-- ==== Sys2Proof/Laws/FrameHost.lean ====
section
/-! SUPPORT. Frame laws, one per operation (Sys2Proof/Laws/Frame.lean says what they state): host ports, faults and recovery. -/

namespace Sys2Proof.Machine

variable {M : Nat} {s0 : State}

theorem State.releaseClaims_frame (s : State) (p : Side) (hm : Sub 16 M) (fr : Frame M s0 s) :
    Frame M s0 (State.releaseClaims s p) := by
  unfold State.releaseClaims
  repeat' (first
    | with_reducible intro _ | with_reducible assumption | with_reducible apply State.modCmd_frame
    | with_reducible apply Frame.foldl | split)

theorem State.breakDiscarded_frame (s : State) (e : JEntry) (hm : Sub 1179696 M) (fr : Frame M s0 s) :
    Frame M s0 (State.breakDiscarded s e) := by
  unfold State.breakDiscarded
  repeat' (first
    | with_reducible intro _ | with_reducible assumption | with_reducible apply State.breakFence_frame
    | with_reducible apply Frame.ite | split)

theorem State.endDiscarded_frame (s : State) (l : List JEntry) (hm : Sub 16 M) (fr : Frame M s0 s) :
    Frame M s0 (State.endDiscarded s l) := by
  unfold State.endDiscarded
  repeat' (first
    | with_reducible intro _ | with_reducible assumption | with_reducible apply State.modCmd_frame
    | with_reducible apply Frame.foldl)

theorem State.discard_frame (s : State) (p : Side) (t : JEntry → Bool) (hm : Sub 1179952 M) (fr : Frame M s0 s) :
    Frame M s0 (State.discard s p t) := by
  unfold State.discard
  repeat' (first
    | with_reducible intro _ | with_reducible assumption | with_reducible apply State.breakDiscarded_frame
    | with_reducible apply State.endDiscarded_frame | with_reducible apply State.dropEntries_frame
    | exact Sub.tr (show Sub _ 1179952 from rfl) hm | with_reducible apply Frame.foldl)

theorem State.movePort_frame (s : State) (slot : Nat) (p : Side) (hm : Sub 136 M) (fr : Frame M s0 s) :
    Frame M s0 (State.movePort s slot p) := by
  unfold State.movePort
  repeat' (first
    | with_reducible assumption | with_reducible apply State.resendRequests_frame | with_reducible apply State.dropAtc_frame
    | with_reducible apply State.modCtx_frame | exact Sub.tr (show Sub _ 136 from rfl) hm)

theorem State.rebind_frame (s : State) (slot : Nat) (hm : Sub 136 M) (fr : Frame M s0 s) :
    Frame M s0 (State.rebind s slot) := by
  unfold State.rebind
  repeat' (first
    | with_reducible intro _ | with_reducible assumption | with_reducible apply State.resendRequests_frame
    | with_reducible apply State.movePort_frame | with_reducible apply State.modCtx_frame | with_reducible apply Frame.ite
    | exact Sub.tr (show Sub _ 136 from rfl) hm)
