theorem State.gateWrite_frame (s : State) (v : Nat) (hm : Sub 16384 M) (fr : Frame M s0 s) :
    FrameE M s0 (State.gateWrite s v) := by
  unfold State.gateWrite
  repeat' (first
    | with_reducible intro _ | with_reducible assumption | with_reducible apply State.modClk_frame
    | with_reducible apply FrameE.ite | with_reducible exact FrameE.error | with_reducible apply FrameE.ok)

theorem State.fcntGo_frame (s : State) (hm : Sub 16384 M) (fr : Frame M s0 s) :
    Frame M s0 (State.fcntGo s) := by
  unfold State.fcntGo
  repeat' (first
    | with_reducible assumption | with_reducible apply State.modClk_frame)

theorem fcntDone_frame (count : Nat) (s : State) (hm : Sub 16384 M) (fr : Frame M s0 s) :
    Frame M s0 (fcntDone count s) := by
  unfold fcntDone
  repeat' (first
    | with_reducible intro _ | with_reducible assumption | with_reducible apply State.modClk_frame
    | with_reducible apply Frame.ite)

theorem fcntTimeout_frame (count : Nat) (s : State) (hm : Sub 16384 M) (fr : Frame M s0 s) :
    Frame M s0 (fcntTimeout count s) := by
  unfold fcntTimeout
  repeat' (first
    | with_reducible intro _ | with_reducible assumption | with_reducible apply State.modClk_frame
    | with_reducible apply Frame.ite)

theorem State.standbyAsk_frame (s : State) (t : Side) (hm : Sub 4 M) (fr : Frame M s0 s) :
    FrameE M s0 (State.standbyAsk s t) := by
  unfold State.standbyAsk
  repeat' (first
    | with_reducible intro _ | with_reducible assumption | with_reducible apply State.modTwin_frame
    | with_reducible apply FrameE.ite | with_reducible exact FrameE.error | with_reducible apply FrameE.ok
    | with_reducible exact rfl)

theorem State.standbyStep_frame (s : State) (t : Side) (hm : Sub 16388 M) (fr : Frame M s0 s) :
    Frame M s0 (State.standbyStep s t) := by
  unfold State.standbyStep
  repeat' (first
    | with_reducible intro _ | with_reducible assumption | with_reducible apply State.twinGates_frame
    | with_reducible apply State.modTwin_frame | with_reducible apply Frame.ite | exact Sub.tr (show Sub _ 16388 from rfl) hm
    | with_reducible exact rfl)

theorem State.freed_frame (s : State) (l : List FabSent) (hm : Sub 131088 M) (fr : Frame M s0 s) :
    Frame M s0 (State.freed s l) := by
  unfold State.freed
  repeat' (first
    | with_reducible intro _ | with_reducible assumption | with_reducible apply State.modGrant_frame
    | with_reducible apply State.modRef_frame | with_reducible apply Frame.ite | exact Sub.tr (show Sub _ 131088 from rfl) hm
    | with_reducible apply Frame.foldl | split)

theorem takeAck_frame (h : FabHdr) (valid : Nat) (upTo : List Nat) (s : State) (hm : Sub 131088 M) (fr : Frame M s0 s) :
    Frame M s0 (takeAck h valid upTo s) := by
  unfold takeAck
  repeat' (first
    | with_reducible intro _ | with_reducible assumption | with_reducible apply State.modPath_frame
    | with_reducible apply State.freed_frame | with_reducible apply Frame.ite | exact Sub.tr (show Sub _ 131088 from rfl) hm)

theorem State.countResent_frame (s : State) (d : Nat) (l : List FabSent) (hm : Sub 2048 M) (fr : Frame M s0 s) :
    Frame M s0 (State.countResent s d l) := by
  unfold State.countResent
  repeat' (first
    | with_reducible intro _ | with_reducible assumption | with_reducible apply State.useLinks_frame
    | with_reducible apply Frame.foldl)

theorem takePfack_frame (h : FabHdr) (counts : List Nat) (s : State) (hm : Sub 1181712 M) (fr : Frame M s0 s) :
    Frame M s0 (takePfack h counts s) := by
  unfold takePfack
  repeat' (first
    | with_reducible intro _ | with_reducible assumption | with_reducible apply State.pfackDeliver_frame
    | with_reducible apply State.countResent_frame | with_reducible apply State.freed_frame | with_reducible apply Frame.ite
    | exact Sub.tr (show Sub _ 1181712 from rfl) hm)

theorem takePathfence_frame (h : FabHdr) (old : FabRx) (s : State) (hm : Sub 1179648 M) (fr : Frame M s0 s) :
    Frame M s0 (takePathfence h old s) := by
  unfold takePathfence
  repeat' (first
    | with_reducible assumption | with_reducible apply State.sendPfack_frame)

theorem State.loseUnit_frame (s : State) (r : CmdRef) (u code : Nat) (hm : Sub 16 M) (fr : Frame M s0 s) :
    Frame M s0 (State.loseUnit s r u code) := by
  unfold State.loseUnit
  repeat' (first
    | with_reducible intro _ | with_reducible assumption | with_reducible apply State.endUnit_frame
    | with_reducible apply State.modRef_frame | with_reducible apply Frame.ite | split)

theorem State.dropHeld_frame (s : State) (p : HeldGrant → Bool) (hm : Sub 131072 M) (fr : Frame M s0 s) :
    Frame M s0 (State.dropHeld s p) := by
  unfold State.dropHeld
  repeat' (first
    | with_reducible assumption | with_reducible apply State.modFab_frame)

theorem State.proxyEvent_frame (s : State) (old new : Fence) (hm : Sub 1536 M) (fr : Frame M s0 s) :
    Frame M s0 (State.proxyEvent s old new) := by
  unfold State.proxyEvent
  repeat' (first
    | with_reducible intro _ | with_reducible assumption | with_reducible apply State.ctxReport_frame
    | with_reducible apply Frame.ite)

theorem State.breakProxies_frame (s : State) (p : Nat × Nat → Bool) (code : Nat) (hm : Sub 1181232 M) (fr : Frame M s0 s) :
    Frame M s0 (State.breakProxies s p code) := by
  unfold State.breakProxies
  repeat' (first
    | with_reducible intro _ | with_reducible assumption | with_reducible apply State.proxyEvent_frame
    | with_reducible apply State.breakFence_frame | with_reducible apply Frame.ite | exact Sub.tr (show Sub _ 1181232 from rfl) hm
    | with_reducible apply Frame.foldl | split)

theorem State.deviceLost_frame (s : State) (st d : Nat) (hm : Sub 1549872 M) (fr : Frame M s0 s) :
    Frame M s0 (State.deviceLost s st d) := by
  unfold State.deviceLost
  repeat' (first
    | with_reducible intro _ | with_reducible assumption | with_reducible apply State.breakProxies_frame
    | with_reducible apply State.declareDead_frame | with_reducible apply State.dropLines_frame
    | with_reducible apply State.modRoute_frame | with_reducible apply State.loseUnit_frame
    | with_reducible apply State.dropHeld_frame | with_reducible apply State.modPath_frame
    | with_reducible apply State.endUnit_frame | with_reducible apply State.modRef_frame | with_reducible apply State.modFab_frame
    | with_reducible apply State.emits_frame | exact Sub.tr (show Sub _ 1549872 from rfl) hm | with_reducible apply Frame.foldl
    | split)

Instructions to follow » Starting at the line above that holds "assumption | with_reducible apply State.modPath_frame" and ending at the line that holds "unfold State.countResent", transcribe each line exactly and include no other lines.

Solved problem »
    | with_reducible intro _ | with_reducible assumption | with_reducible apply State.modPath_frame
    | with_reducible apply State.freed_frame | with_reducible apply Frame.ite | exact Sub.tr (show Sub _ 131088 from rfl) hm)

theorem State.countResent_frame (s : State) (d : Nat) (l : List FabSent) (hm : Sub 2048 M) (fr : Frame M s0 s) :
    Frame M s0 (State.countResent s d l) := by
  unfold State.countResent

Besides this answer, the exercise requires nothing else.